And that's why research is great. It's a grand opportunity to delay productivity in favor of surfing the web, usually accompanied by drawn out AIM and chatroom sessions among wannabes whilst keeping a browser window open (and minimized) so you can claim you're hunting background stuff for that suppressed germ of a novel (also minimized). To the uninitiated, this is pure unadulterated bullshit.

Pfft. Shows what they know.

But research, like mind altering substances, has a downside. And like mind altering substances the ultimate result won't be obvious for some time (although excessive research probably won't result in you standing on a dimly lit streetcorner in the wee hours of the morning selling yourself for that one I-swear-to-God-this-is-the-last-reference-source; but I suppose that depends on the degree of your addiction). Usually the worst of the side effects lie dormant until you've compiled sufficient materials to adequately cover in depth all the fun little nooks in crannies that - honestly - your intrepid readers will overlook.

Then it strikes the beginning writer. With a vengeance.

Let's say you've finally got it. You've reached the point where you know your subject matter backwards and forwards, at least from a technical standpoint. In due course you've accumulated a small library of data in various formats. You could probably take a test and recognize most of the relevant information, maybe pass if you're lucky. You won't have the same understanding as if you'd actually...you know...gone out and done it, but still.

So you resign yourself to inevitable fate. You sit down at your computer (your typewriter, presupposing you're one of those literary types who thinks people care that you use a means of word processing that's been obsolete for the last half century; alternately, you may just be one of those with a sadistic bent towards yourself) and commence to grinding out what will someday become the Bestest Selling Novel Ever, henceforth marked for brevity as the BSNE.
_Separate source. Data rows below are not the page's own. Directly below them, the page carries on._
/-- The token that stands at a source. -/
def sourceToken (s : State) (cls : Nat) : Drive → Option (BitVec 16)
  | .out rg n w =>
    let x := (s.rgn rg).cell n
    (match w with | 0 => x.y0 | 1 => x.y1 | 2 => x.f.map (fun (v : BitVec 4) => v.zeroExtend 16) | _ => none).map (classBits cls)
  | .lane rg n k => SMap.get none (s.rgn rg).lanes (4 * n + k)
  | .io rg i => ((s.rgn rg).ioCell i).inQ.head?
  | .status rg => (s.rgn rg).rtcStatus.map (fun (v : BitVec 4) => v.zeroExtend 16)
  | .seg _ => none

/-- The source with its token gone. -/
def clearToken (s : State) : Drive → State
  | .out rg n w => s.onRgn rg (fun r =>
      let x := r.cell n
      r.setCell n (match w with | 0 => { x with y0 := none } | 1 => { x with y1 := none } | 2 => { x with f := none } | _ => x))
  | .lane rg n k => s.onRgn rg (fun r => { r with lanes := SMap.set none r.lanes (4 * n + k) none })
  | .io rg i => s.onRgn rg (fun r => r.setIo i { r.ioCell i with inQ := (r.ioCell i).inQ.tail })
  | .status rg => s.onRgn rg (fun r => { r with rtcStatus := none })
  | .seg _ => s

/-- The source and the token on a segment. -/
def segToken (s : State) (q : Nat) (g : Seg) : Option (Drive × BitVec 16) :=
  match segSource s q routeFuel g with
  | some d => (sourceToken s g.cls d).map (fun v => (d, v))
  | none => none

/-- The track that ASEL or BSEL names (R165). -/
def selW16 (v : Nat) : Option (Bool × Nat) :=
  if v = 0 then none else if v ≤ 10 then some (false, v - 1) else if v ≤ 20 then some (true, v - 11) else none

/-- The track that CSEL or SSEL names: direction, class and index (R165). -/
def selNarrow (v : Nat) : Option (Bool × Nat × Nat) :=
  if v = 0 then none
  else if v ≤ 7 then some (false, 1, v - 1)
  else if v ≤ 14 then some (true, 1, v - 8)
  else if v ≤ 24 then some (false, 2, v - 15)
  else if v ≤ 34 then some (true, 2, v - 25)
  else none

/-- The region is stopped for its canvas crossings: isolated, gated or in reset (R166, R182). -/
def Region.canvasStopped (r : Region) : Bool :=
  r.bit F.RGN_CTRL_ISOLATE || decide (r.f F.RGN_STATUS_CFG = 3) || r.bit F.RGN_STATUS_RESET_BUSY

/-- The region of a source. -/
def Drive.rgn? : Drive → Option Rg
  | .out rg _ _ => some rg
  | .lane rg _ _ => some rg
  | .io rg _ => some rg
  | .status rg => some rg
  | .seg _ => none

/-- A receiver sees no token of a source in another region that is stopped (R166). -/
def seesSource (s : State) (rg : Rg) (d : Drive) : Bool :=
  match d.rgn? with
  | some rg' => rg' == rg || !(s.rgn rg').canvasStopped
  | none => false

/-- The source and the token that a receiver of region `rg` sees on a segment. -/
def seenToken (s : State) (rg : Rg) (g : Option Seg) : Option (Drive × BitVec 16) :=
  match g with
  | none => none
  | some g => (segToken s (quadOf rg) g).filter (fun x => seesSource s rg x.1)

/-- The token that waits at an input of a cell: 0 A, 1 B, 2 C, 3 S. -/
def inputToken (s : State) (rg : Rg) (n : CellNo) (port : Nat) : Option (Drive × BitVec 16) :=
  let b := s.cellCfg rg n
  let track : Option (Bool × Nat × Nat) :=
    match port with
    | 0 => (selW16 (cfgField b 728 5)).map (fun x => (x.1, 0, x.2))
    | 1 => (selW16 (cfgField b 733 5)).map (fun x => (x.1, 0, x.2))
    | 2 => selNarrow (cfgField b 738 6)
    | _ => selNarrow (cfgField b 744 6)
  match track with
  | none => none
  | some (y, cls, t) => seenToken s rg (selSeg y cls t (boxOf rg n))

/-! ### Single tracks (R145, R161, R164, R165, R174, R176) -/

/-- The single track that an input selector of STATIC mode, or LCLK up to 56, names (R161, R165). -/
def selSingle (v : Nat) : Option (Bool × Nat) :=
  if v = 0 then none else if v ≤ 28 then some (false, v - 1) else if v ≤ 56 then some (true, v - 29) else none

/-- A LUT4 over inputs that may be open (R146): its output, where all values of the open inputs give the same. Input 3 is the most
significant. -/
def lutLevel (lut : BitVec 16) (ins : List (Option Bool)) : Option Bool :=
  let fits (x : Nat) : Bool := ins.zipIdx.all (fun p => match p.1 with | none => true | some v => x.testBit p.2 == v)
  let outs := ((List.range 16).filter fits).map (fun x => lut.getLsbD x)
  if outs.all id then some true else if outs.all (!·) then some false else none

/-- The number under which a retouch keeps the level of a single segment (R229). -/
def heldKey (q : Nat) (g : Seg) : Nat :=
  let b := g.box g.first
  (boxRgn q b).toNat * 2 ^ 18 + (segAtBox g b).toNat

/-- A level that a closed clamp holds at a single segment driven from inside it (R229): SCLAMP gives 0, 1, or what the segment carried as the clamp
closed. -/
def clampedLevel (s : State) (q : Nat) (g : Seg) : Option Bool :=
  match s.f F.RTC_CTRL_SCLAMP with
  | 1 => some false
  | 2 => some true
  | _ => SMap.get none s.rtc.held (heldKey q g)

/-- A clamp is closed on a driver of a single segment (R229). -/
def singleCut (s : State) (q : Nat) (g : Seg) : Bool :=
  g.boxes.any (fun p =>
    let b := g.box p
    ((s.rgn (boxRgn q b)).cell (boxCell b)).clamped && (driveAt s q g.y g.cls g.t b).isSome)

/-- The level of a single segment, from the latches, the LUTs of STATIC cells and the pins that drive it. None where the spec gives it no level:
nothing or more than one thing drives it, or combinational logic feeds itself (R162). `seen` are the LUT outputs on the way. -/
def wireLevel (s : State) (q : Nat) : Nat → List (Rg × CellNo × Nat) → Seg → Option Bool
  | 0, _, _ => none
  | f + 1, seen, g =>
    if segDisabled s q g then some false
    else if singleCut s q g then clampedLevel s q g
    else
      match segDrivers s q g with
      | [.seg h] => wireLevel s q f seen h
      | [.io rg i] => some ((s.rgn rg).ioCell i).pin
      | [.out rg n w] =>
        let c := s.cellCfg rg n
        if (cfgMode c ≠ 1 ∧ cfgMode c ≠ 2) ∨ chainOff s rg n then none
        else if w = 4 then some (((s.rgn rg).cell n).q.getLsbD (g.t % 16))
        else if cfgMode c ≠ 2 then none
        else
          let i := g.t % 4
          if (rg, n, i) ∈ seen then none
          else
            lutLevel (bitsAt c (128 + 16 * i) 16) ((List.range 4).map (fun m =>
              match cfgField c (756 + 6 * (4 * i + m)) 6 with
              | 57 => some true
              | v =>
                match selSingle v with
                | none => some false
                | some (y, t) =>
                  match selSeg y 3 t (boxOf rg n) with
                  | none => some false
                  | some h => wireLevel s q f ((rg, n, i) :: seen) h))
      | _ => none

def trackLevel (s : State) (rg : Rg) (b : Box) (y : Bool) (t : Nat) : Option Bool :=
  (selSeg y 3 t b).bind (wireLevel s (quadOf rg) routeFuel [])

/-- The 16 STATIC input wires of a cell (R146, R165); a bit of `free` stands for a wire whose level is open. -/
def staticWires (s : State) (rg : Rg) (n : CellNo) (free : BitVec 16) : BitVec 16 :=
  let c := s.cellCfg rg n
  BitVec.ofNat 16 (packKey ((List.range 16).map (fun m =>
    ((match cfgField c (756 + 6 * m) 6 with
      | 57 => true
      | v => match selSingle v with
        | none => false
        | some (y, t) => (trackLevel s rg (boxOf rg n) y t).getD (free.getLsbD m)).toNat, 1))))

/-- The clock that CKSEL names exists (R173–R175): a bank clock that its pin drives, or the canvas clock, where a driver gives it to the X single
track of index 0 that arrives from −X. -/
def ioClocked (s : State) (rg : Rg) (i : Nat) : Bool :=
  let ck := s.ioCfg rg i / 64 % 8
  if ck < 4 then
    let home : Rg := BitVec.ofNat 6 (16 * quadOf rg + ck)
    ioClockPin (s.ioCfg home 0) 0
  else
    ck == 4 && (segBelow false 3 0 (boxOf rg (ioCellNo i))).any (fun g =>
      !segDisabled s (quadOf rg) g && !singleCut s (quadOf rg) g && decide ((segDrivers s (quadOf rg) g).length = 1))

/-! ### Latches (R147, R161) -/

/-- LUT of a cell (R146, R150): F[i] is entry A[4i + 3 : 4i] of LUT i. -/
def lutFlags (b : BitVec 2048) (a : BitVec 16) : BitVec 4 :=
  (List.range 4).foldl (fun f i =>
    setBit f i ((bitsAt b (128 + 16 * i) 16 : BitVec 16).getLsbD (bitsAt a (4 * i) 4).toNat)) 0

/-- The latch clock of a cell exists (R161). -/
def latchClocked (b : BitVec 2048) : Bool :=
  let k := cfgField b 750 6
  decide (1 ≤ k) && decide (k ≤ 58)

/-- The D input that LDSEL selects (R147); none where the latches keep their values. -/
def latchD (b : BitVec 2048) (x : Cell) (wires : BitVec 16) : Option (BitVec 16) :=
  match cfgField b 203 2 with
  | 0 => some x.hold
  | 1 => some wires
  | 2 => let o := (lutFlags b wires).zeroExtend 16; some (o ||| (o <<< 4) ||| (o <<< 8) ||| (o <<< 12))
  | _ => none

/-- The latch clock stands at `level`, the STATIC wires at `wires`: the latches load on the active edge, or follow while the level is active
(R161). -/
def Cell.clockTo (b : BitVec 2048) (level : Bool) (wires : BitVec 16) (x : Cell) : Cell :=
  let active := xor level (cfgField b 202 1 == 1)
  let loads := active && (cfgField b 201 1 == 0 || !x.clk)
  { x with q := if loads then (latchD b x wires).getD x.q else x.q, clk := active }

/-- The acknowledge wire of input `port` of cell `n` rises and falls again; LCLK 57 names that of A, 58 that of B (R157, R161). -/
def ackPulse (s : State) (rg : Rg) (n : CellNo) (port : Nat) : State :=
  let b := s.cellCfg rg n
  if 2 ≤ port ∨ cfgField b 750 6 ≠ 57 + port then s
  else
    let (v, s) := if cfgField b 203 2 = 0 ∨ cfgField b 203 2 = 3 then (0, s) else s.draw 16
    let w := staticWires s rg n v
    s.onRgn rg (fun r => r.setCell n (Cell.clockTo b false w (Cell.clockTo b true w (r.cell n))))

/-! ### Acknowledges -/

/-- The source with its token gone; a bundle that a closed clamp had left to it stays at the spacer from then on. A clamp that the token had to pass
keeps the acknowledge from its sender, whose token stays (R229). -/
def tokenGone (s : State) (d : Drive) : State :=
  if d ∈ s.rtc.through then { s with rtc := { s.rtc with through := s.rtc.through.filter (fun x => decide (x ≠ d)) } }
  else
  let s := clearToken s d
  if d ∈ s.rtc.leaving then { s with rtc := { s.rtc with leaving := s.rtc.leaving.filter (fun x => decide (x ≠ d)) } } else s

/-- The token at a source is acknowledged and gone. A FORK whose outputs have both been taken then acknowledges its own A
(R150), and so on up a tree of FORKs; the fuel bounds it. A FORK inside a closed clamp acknowledges nothing (R229). -/
def ackToken : Nat → State → Drive → State
  | 0, s, d => tokenGone s d
  | fuel + 1, s, d =>
    if d ∈ s.rtc.through then tokenGone s d
    else
    let s := tokenGone s d
    match d with
    | .out rg n _ =>
      let x := (s.rgn rg).cell n
      if x.owed ∧ x.y0 = none ∧ x.y1 = none ∧ ¬ x.clamped then
        let s := ackPulse (s.onRgn rg (fun r => r.setCell n { x with owed := false })) rg n 0
        match inputToken s rg n 0 with
        | some (d', _) => ackToken fuel s d'
        | none => s
      else s
    | _ => s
And this is where the problems start. You're typing along. Making good time, even. And then you hit a point in your writing when you pass beyond your firsthand experiences with human interaction, dialogue, sex, drugs, rock, roll, or sub-molecular engineering.

No problem, right? That's why you did your homework. Now's the time to fall back on that reference cache you've been building all along. Sweet, eh?

Well, no.

Because by and large, trying to write on technical knowledge gained secondhand has one of two possible outcomes:

a) it completely stalls the progress of the story whilst you go into gory details of your newly acquired expertise, giving your hard-won readers the impression that they've transitioned from your otherwise smooth style to a mistakenly-inserted clipping from a shop/field/armory/heavy equipment manual, or,

b) you only thought you understand the concept, so you jar the reader out of the story while making it painfully obvious (or hilarious) that you don't know jack about shit

(I suppose theoretically you might actually get it right. Of course, that makes for a far less entertaining and snarky blog, so I ignore the possibility altogether. Nobody wants to read about things going right.)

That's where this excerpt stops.